---- Input

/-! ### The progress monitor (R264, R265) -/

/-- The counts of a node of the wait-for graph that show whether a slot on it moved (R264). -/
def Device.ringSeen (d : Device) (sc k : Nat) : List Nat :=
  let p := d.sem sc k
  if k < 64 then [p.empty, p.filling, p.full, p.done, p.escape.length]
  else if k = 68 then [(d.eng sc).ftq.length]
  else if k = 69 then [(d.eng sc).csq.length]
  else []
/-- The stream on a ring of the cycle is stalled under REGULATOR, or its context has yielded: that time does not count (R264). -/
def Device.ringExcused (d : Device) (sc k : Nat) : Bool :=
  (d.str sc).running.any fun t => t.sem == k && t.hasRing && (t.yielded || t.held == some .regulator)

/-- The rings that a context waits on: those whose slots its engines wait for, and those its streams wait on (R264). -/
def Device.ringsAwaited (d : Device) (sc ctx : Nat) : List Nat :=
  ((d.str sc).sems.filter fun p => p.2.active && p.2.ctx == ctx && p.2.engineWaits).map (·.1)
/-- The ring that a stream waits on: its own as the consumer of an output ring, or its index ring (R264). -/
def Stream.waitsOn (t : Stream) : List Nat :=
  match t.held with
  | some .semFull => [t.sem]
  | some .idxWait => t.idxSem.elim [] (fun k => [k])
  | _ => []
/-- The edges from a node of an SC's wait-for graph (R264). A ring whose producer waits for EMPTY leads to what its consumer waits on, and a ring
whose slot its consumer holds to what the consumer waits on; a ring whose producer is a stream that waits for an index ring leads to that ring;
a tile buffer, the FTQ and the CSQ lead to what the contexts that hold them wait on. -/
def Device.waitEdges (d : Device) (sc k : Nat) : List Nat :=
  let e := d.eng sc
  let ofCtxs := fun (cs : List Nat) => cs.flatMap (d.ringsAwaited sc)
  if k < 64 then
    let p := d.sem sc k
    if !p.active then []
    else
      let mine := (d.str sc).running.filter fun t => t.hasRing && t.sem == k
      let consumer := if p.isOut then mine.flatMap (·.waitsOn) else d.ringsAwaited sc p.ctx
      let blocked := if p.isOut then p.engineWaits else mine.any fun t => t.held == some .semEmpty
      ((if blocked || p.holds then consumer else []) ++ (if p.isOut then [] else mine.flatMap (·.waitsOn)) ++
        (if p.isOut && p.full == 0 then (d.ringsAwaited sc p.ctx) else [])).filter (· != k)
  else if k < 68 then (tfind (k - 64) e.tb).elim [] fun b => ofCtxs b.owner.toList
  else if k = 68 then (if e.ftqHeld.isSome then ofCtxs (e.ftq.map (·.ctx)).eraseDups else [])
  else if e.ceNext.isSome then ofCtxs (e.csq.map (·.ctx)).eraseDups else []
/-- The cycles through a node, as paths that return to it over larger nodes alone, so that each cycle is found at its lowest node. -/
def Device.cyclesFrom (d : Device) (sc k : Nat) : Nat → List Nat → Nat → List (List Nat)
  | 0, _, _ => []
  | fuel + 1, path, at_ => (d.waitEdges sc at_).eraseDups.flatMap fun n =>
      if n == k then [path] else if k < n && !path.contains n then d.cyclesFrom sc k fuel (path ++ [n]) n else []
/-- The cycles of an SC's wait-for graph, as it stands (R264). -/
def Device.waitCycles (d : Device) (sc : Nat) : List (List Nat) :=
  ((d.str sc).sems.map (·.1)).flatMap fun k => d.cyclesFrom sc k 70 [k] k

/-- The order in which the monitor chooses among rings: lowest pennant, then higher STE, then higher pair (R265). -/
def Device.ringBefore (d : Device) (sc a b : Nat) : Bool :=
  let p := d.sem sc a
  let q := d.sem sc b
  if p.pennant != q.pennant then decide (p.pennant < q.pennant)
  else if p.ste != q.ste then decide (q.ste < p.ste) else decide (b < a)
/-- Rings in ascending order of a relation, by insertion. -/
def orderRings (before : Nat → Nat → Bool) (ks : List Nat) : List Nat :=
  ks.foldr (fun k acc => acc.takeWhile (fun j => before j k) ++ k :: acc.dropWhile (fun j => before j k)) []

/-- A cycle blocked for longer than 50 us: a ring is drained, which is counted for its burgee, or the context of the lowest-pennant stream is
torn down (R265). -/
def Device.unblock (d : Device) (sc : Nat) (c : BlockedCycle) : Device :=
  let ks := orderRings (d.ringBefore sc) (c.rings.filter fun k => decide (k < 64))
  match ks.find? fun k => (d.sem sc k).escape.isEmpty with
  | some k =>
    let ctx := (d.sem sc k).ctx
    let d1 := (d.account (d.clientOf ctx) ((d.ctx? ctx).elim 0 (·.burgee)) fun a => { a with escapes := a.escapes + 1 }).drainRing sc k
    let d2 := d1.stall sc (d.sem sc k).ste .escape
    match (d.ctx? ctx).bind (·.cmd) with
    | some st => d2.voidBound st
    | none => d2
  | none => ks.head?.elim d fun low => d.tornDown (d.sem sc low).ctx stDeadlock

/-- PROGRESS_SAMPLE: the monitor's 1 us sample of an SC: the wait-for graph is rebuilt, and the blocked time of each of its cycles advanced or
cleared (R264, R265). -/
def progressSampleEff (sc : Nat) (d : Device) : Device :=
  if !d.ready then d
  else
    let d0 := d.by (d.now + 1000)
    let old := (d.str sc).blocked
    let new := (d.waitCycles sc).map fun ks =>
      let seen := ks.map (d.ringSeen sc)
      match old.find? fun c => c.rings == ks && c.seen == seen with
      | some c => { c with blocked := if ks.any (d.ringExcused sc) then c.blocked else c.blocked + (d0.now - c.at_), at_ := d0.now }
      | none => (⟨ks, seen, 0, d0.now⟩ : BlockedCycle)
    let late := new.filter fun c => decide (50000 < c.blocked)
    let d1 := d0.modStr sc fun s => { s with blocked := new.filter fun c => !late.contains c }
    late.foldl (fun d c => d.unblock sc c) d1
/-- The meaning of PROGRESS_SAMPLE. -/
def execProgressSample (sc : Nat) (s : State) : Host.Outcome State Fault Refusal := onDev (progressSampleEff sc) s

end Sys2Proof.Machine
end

--------
---- Input

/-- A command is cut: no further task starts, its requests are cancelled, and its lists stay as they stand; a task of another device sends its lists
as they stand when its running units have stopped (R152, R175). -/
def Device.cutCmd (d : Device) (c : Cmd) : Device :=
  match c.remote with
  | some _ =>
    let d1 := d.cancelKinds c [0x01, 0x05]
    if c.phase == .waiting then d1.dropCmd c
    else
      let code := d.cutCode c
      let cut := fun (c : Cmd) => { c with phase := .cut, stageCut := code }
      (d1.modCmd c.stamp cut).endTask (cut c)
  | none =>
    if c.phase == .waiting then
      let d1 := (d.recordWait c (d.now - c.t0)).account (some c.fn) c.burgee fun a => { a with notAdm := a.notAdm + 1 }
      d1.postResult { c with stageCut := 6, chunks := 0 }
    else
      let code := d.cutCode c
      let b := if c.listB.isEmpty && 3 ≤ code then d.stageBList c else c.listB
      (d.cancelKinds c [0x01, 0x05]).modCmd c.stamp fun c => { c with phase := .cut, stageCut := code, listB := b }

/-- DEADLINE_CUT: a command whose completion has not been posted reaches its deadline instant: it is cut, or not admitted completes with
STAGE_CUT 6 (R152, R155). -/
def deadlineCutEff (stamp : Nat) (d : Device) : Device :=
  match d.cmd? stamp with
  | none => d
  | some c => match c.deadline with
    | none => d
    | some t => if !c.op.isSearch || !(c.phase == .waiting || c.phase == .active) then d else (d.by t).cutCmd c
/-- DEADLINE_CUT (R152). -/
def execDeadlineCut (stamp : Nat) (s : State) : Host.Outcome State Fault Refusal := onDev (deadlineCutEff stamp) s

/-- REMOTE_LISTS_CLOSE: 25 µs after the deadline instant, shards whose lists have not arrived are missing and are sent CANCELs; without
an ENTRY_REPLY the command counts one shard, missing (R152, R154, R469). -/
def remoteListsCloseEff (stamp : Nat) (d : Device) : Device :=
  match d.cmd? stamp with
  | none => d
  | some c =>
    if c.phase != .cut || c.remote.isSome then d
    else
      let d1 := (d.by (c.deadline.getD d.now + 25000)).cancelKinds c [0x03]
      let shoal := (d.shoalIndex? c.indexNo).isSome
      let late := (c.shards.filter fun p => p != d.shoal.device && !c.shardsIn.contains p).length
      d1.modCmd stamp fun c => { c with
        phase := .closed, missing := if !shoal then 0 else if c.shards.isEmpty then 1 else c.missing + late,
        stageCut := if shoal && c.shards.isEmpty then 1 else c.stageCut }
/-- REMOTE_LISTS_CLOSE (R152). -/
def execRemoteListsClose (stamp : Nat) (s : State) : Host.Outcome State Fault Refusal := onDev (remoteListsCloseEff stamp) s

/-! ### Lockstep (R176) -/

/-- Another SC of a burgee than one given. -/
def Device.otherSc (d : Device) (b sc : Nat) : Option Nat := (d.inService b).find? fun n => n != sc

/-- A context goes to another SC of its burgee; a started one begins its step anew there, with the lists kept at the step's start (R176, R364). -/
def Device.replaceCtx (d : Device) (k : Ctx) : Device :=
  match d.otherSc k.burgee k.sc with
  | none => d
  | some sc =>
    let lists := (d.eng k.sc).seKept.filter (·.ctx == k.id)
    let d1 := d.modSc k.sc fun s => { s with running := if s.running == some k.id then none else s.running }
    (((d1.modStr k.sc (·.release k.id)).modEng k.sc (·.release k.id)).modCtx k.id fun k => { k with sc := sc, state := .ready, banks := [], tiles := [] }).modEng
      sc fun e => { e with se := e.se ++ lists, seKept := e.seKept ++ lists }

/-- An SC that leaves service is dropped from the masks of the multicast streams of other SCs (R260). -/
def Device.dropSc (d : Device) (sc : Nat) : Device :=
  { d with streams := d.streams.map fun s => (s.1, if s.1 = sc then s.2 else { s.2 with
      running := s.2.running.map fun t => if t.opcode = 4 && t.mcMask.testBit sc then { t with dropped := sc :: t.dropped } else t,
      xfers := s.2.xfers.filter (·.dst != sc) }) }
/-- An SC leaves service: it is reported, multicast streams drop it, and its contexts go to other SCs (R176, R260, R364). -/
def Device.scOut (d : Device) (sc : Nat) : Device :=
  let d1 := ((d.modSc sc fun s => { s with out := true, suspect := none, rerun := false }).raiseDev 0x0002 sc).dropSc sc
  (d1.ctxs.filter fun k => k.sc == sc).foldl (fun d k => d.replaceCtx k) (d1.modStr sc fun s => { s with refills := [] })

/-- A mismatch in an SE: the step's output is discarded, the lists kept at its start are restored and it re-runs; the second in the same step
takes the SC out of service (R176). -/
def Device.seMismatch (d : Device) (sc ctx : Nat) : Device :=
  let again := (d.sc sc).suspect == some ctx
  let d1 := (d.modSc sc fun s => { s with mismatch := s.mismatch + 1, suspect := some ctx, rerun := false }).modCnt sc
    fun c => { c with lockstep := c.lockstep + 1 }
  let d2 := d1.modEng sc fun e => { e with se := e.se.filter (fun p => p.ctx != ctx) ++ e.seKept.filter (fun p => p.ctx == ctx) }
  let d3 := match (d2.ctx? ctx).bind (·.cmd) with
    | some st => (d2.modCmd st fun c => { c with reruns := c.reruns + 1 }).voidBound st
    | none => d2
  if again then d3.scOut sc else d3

--------
---- Input

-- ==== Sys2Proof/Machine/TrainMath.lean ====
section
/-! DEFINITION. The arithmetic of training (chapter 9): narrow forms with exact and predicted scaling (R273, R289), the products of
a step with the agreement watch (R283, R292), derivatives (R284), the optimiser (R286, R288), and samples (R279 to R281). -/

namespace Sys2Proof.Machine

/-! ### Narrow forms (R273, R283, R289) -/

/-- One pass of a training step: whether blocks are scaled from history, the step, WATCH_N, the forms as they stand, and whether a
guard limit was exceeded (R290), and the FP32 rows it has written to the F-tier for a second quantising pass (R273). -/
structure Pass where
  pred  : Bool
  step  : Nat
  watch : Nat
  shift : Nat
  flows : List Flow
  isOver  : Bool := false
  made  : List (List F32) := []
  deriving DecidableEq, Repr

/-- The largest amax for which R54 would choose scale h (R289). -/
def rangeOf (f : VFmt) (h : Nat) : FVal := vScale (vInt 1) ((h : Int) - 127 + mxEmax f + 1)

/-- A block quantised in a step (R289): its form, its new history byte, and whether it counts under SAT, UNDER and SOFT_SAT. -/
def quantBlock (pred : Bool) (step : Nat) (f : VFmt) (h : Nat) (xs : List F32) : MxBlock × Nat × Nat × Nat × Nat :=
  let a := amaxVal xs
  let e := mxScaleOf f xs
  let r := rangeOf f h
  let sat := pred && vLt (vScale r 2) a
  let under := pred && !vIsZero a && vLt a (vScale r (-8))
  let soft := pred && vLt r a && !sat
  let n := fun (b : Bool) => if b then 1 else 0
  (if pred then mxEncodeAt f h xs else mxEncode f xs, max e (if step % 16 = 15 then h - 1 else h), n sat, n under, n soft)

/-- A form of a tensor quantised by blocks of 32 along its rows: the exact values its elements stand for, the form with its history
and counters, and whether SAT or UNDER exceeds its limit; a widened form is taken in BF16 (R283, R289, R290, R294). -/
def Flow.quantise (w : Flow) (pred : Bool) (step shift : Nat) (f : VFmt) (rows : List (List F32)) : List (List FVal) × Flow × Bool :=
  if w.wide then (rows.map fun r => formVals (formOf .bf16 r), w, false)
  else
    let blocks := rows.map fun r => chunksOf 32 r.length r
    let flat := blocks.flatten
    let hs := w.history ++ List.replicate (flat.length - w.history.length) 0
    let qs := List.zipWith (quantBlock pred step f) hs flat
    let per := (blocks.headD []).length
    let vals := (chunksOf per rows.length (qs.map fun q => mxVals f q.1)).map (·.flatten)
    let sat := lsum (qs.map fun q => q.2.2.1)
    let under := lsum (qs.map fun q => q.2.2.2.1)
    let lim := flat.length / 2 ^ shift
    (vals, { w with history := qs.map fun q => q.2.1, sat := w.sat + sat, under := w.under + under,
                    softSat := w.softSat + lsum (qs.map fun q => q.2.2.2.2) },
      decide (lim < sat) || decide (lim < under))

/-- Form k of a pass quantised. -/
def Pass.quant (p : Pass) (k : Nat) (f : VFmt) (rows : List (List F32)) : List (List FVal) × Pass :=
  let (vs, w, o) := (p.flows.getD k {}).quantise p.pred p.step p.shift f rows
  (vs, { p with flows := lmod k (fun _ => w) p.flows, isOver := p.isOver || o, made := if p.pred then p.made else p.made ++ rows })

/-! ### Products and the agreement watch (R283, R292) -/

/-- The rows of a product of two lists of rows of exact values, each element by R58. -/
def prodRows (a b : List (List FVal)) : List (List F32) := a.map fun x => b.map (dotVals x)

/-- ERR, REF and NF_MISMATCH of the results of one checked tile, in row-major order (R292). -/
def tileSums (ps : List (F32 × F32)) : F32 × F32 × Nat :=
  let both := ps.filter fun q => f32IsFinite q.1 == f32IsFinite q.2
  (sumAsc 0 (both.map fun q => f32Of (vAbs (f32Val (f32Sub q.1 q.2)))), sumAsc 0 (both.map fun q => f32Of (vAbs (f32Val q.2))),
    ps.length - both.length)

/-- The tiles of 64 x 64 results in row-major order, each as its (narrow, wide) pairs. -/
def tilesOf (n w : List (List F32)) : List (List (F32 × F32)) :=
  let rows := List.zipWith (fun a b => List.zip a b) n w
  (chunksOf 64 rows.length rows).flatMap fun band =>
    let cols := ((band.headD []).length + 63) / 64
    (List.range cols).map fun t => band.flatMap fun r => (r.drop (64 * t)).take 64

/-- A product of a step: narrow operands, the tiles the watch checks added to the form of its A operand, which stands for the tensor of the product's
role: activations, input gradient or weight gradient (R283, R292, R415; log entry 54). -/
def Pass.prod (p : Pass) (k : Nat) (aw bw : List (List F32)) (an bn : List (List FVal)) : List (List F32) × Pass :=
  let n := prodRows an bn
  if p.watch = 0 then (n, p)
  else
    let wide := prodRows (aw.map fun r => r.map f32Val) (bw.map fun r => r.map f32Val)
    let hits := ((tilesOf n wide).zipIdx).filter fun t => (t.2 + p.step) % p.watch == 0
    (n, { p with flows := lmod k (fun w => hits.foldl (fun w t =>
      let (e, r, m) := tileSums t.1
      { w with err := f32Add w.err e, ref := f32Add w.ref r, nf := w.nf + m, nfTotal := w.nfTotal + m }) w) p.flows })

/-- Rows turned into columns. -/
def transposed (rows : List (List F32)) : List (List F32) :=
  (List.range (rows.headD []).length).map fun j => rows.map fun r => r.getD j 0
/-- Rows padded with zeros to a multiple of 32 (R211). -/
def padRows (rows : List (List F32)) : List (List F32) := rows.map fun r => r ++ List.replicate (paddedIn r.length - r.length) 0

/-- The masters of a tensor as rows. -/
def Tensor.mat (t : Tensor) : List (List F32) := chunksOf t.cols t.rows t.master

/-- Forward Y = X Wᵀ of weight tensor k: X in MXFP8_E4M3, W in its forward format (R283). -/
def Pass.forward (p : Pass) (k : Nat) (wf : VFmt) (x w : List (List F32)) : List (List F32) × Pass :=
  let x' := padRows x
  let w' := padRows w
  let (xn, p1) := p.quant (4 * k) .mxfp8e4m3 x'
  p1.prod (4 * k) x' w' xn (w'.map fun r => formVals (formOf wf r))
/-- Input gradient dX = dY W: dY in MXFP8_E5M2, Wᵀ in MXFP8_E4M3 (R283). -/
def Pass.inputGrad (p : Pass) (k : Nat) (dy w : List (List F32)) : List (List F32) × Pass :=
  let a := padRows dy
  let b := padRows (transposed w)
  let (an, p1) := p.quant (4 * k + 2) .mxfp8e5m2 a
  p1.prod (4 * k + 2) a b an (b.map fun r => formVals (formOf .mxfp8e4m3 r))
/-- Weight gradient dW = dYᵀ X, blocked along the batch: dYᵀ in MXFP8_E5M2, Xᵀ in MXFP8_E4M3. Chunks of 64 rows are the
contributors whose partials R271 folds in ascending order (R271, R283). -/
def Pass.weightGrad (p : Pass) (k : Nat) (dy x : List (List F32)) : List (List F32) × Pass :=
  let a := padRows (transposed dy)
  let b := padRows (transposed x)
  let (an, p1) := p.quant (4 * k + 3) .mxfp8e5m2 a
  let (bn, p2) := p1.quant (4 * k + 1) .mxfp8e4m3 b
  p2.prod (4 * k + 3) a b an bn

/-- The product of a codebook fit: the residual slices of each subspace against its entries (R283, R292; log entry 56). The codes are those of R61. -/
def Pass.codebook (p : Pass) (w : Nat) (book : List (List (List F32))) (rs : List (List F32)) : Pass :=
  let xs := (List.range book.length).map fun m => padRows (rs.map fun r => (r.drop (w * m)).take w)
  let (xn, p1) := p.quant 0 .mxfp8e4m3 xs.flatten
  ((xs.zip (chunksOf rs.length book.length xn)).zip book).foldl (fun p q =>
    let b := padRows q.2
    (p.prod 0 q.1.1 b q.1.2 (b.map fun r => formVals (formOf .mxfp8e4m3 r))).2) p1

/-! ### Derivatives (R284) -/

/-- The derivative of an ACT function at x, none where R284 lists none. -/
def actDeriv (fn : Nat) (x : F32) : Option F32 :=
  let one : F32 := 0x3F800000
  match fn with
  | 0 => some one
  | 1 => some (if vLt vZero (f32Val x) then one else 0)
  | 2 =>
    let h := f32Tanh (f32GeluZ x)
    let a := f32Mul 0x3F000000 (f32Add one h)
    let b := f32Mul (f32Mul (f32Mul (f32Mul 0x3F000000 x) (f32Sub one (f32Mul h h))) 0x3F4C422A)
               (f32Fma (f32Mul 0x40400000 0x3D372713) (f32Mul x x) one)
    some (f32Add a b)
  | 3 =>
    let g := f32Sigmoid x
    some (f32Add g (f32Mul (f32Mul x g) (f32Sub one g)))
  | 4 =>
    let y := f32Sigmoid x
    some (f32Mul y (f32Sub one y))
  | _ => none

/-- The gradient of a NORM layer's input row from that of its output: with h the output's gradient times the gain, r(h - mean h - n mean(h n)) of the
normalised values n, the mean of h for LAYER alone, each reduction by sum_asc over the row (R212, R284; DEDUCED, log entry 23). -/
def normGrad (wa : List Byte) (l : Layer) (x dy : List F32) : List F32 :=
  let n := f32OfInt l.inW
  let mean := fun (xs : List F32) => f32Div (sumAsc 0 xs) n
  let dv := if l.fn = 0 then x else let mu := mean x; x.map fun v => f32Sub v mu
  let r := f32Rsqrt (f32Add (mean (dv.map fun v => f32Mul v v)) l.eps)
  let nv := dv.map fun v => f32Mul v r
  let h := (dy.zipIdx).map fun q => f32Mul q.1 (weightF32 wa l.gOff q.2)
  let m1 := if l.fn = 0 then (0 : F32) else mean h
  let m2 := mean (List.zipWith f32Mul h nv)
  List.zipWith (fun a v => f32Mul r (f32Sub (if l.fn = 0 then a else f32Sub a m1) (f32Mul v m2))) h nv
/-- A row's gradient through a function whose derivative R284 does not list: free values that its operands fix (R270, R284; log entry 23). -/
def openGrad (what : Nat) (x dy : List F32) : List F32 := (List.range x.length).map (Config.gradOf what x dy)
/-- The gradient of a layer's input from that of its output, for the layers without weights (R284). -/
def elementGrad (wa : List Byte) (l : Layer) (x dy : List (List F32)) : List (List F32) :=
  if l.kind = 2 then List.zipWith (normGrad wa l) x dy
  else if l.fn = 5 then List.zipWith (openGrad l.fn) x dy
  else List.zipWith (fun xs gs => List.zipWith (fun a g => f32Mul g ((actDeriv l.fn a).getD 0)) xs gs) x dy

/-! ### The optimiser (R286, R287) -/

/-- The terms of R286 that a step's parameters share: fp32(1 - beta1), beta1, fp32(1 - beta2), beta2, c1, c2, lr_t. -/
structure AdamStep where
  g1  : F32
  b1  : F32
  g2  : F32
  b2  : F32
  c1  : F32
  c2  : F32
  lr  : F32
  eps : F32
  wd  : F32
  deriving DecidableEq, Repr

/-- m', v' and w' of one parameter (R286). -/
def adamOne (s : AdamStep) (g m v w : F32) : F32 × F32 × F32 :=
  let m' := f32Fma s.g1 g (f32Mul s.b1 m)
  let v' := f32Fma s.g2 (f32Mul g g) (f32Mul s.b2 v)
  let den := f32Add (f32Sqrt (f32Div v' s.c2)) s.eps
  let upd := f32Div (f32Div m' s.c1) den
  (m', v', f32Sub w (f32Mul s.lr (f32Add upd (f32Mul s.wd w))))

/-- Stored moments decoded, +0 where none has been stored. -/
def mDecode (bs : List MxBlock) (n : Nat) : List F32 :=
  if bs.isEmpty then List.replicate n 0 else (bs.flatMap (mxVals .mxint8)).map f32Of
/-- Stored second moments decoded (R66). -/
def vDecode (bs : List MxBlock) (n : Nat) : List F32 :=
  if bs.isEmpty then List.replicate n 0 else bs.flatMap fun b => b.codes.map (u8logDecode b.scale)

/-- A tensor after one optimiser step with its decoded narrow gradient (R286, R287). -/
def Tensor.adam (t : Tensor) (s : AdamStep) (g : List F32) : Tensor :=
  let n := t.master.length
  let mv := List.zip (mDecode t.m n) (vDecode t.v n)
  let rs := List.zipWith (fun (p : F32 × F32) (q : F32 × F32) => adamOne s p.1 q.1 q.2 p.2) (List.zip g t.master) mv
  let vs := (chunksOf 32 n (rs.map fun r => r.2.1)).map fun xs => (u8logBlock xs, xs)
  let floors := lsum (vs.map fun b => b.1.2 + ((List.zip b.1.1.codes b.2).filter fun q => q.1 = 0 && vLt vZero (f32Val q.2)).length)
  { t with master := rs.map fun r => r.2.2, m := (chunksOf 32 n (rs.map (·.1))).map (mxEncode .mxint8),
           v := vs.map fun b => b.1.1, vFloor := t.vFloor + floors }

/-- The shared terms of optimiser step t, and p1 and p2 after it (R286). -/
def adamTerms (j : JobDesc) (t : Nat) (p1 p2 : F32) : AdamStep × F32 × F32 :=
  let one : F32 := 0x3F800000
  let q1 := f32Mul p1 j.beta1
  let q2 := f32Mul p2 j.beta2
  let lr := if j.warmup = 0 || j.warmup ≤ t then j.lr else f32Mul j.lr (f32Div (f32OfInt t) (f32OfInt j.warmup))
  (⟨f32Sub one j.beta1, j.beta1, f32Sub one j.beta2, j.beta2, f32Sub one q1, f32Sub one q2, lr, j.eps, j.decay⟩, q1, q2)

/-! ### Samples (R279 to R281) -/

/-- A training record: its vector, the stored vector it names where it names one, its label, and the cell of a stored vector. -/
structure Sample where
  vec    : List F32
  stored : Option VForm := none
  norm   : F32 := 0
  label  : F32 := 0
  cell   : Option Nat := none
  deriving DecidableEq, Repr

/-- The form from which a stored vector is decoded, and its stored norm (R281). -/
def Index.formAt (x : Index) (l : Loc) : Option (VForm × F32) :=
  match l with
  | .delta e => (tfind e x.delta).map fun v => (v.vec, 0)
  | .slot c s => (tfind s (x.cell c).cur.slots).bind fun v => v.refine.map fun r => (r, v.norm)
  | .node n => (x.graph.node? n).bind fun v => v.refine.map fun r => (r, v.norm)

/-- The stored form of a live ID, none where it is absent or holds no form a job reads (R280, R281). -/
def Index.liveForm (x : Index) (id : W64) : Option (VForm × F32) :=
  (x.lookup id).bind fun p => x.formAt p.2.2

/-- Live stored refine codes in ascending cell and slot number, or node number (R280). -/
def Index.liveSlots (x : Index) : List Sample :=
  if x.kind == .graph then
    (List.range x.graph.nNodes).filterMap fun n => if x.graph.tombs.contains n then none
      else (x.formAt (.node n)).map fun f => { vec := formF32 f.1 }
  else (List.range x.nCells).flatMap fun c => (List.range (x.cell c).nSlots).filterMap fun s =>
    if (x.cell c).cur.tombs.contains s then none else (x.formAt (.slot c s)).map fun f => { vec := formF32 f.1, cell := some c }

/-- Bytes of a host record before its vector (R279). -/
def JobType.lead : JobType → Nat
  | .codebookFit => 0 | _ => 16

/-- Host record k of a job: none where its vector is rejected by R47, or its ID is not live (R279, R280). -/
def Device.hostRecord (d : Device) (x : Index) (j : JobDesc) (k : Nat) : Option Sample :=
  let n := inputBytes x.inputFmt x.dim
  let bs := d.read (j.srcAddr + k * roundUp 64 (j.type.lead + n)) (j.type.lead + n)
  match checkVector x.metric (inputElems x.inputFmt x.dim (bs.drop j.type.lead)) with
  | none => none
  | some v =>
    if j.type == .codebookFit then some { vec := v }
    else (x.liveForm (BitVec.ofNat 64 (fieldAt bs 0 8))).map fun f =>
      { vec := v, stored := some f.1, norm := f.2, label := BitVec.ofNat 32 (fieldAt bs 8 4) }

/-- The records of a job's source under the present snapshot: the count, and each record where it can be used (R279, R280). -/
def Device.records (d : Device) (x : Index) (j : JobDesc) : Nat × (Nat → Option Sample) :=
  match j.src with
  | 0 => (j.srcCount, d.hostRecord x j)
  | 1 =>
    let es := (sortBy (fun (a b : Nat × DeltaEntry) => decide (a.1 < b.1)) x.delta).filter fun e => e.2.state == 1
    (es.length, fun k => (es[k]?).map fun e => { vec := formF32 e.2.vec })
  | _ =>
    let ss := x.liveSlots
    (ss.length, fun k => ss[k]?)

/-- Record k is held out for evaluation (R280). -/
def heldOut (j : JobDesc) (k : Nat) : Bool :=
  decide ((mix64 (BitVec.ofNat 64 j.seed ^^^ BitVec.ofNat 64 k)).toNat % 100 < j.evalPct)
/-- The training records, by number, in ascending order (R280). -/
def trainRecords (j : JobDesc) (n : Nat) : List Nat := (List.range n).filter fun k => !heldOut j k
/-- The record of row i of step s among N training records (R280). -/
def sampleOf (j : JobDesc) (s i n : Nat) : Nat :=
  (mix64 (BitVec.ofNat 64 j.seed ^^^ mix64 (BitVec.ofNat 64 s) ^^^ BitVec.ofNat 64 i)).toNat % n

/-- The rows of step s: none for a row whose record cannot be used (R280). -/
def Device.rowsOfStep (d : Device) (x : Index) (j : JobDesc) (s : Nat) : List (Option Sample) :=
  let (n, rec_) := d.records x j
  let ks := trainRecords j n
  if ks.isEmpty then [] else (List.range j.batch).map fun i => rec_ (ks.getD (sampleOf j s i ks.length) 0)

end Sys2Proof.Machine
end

--------

- **Exercise description**: In the entries above, copy each line that contains the string "multicast".

- **Solution to this exercise**:
/-- An SC that leaves service is dropped from the masks of the multicast streams of other SCs (R260). -/
/-- An SC leaves service: it is reported, multicast streams drop it, and its contexts go to other SCs (R176, R260, R364). -/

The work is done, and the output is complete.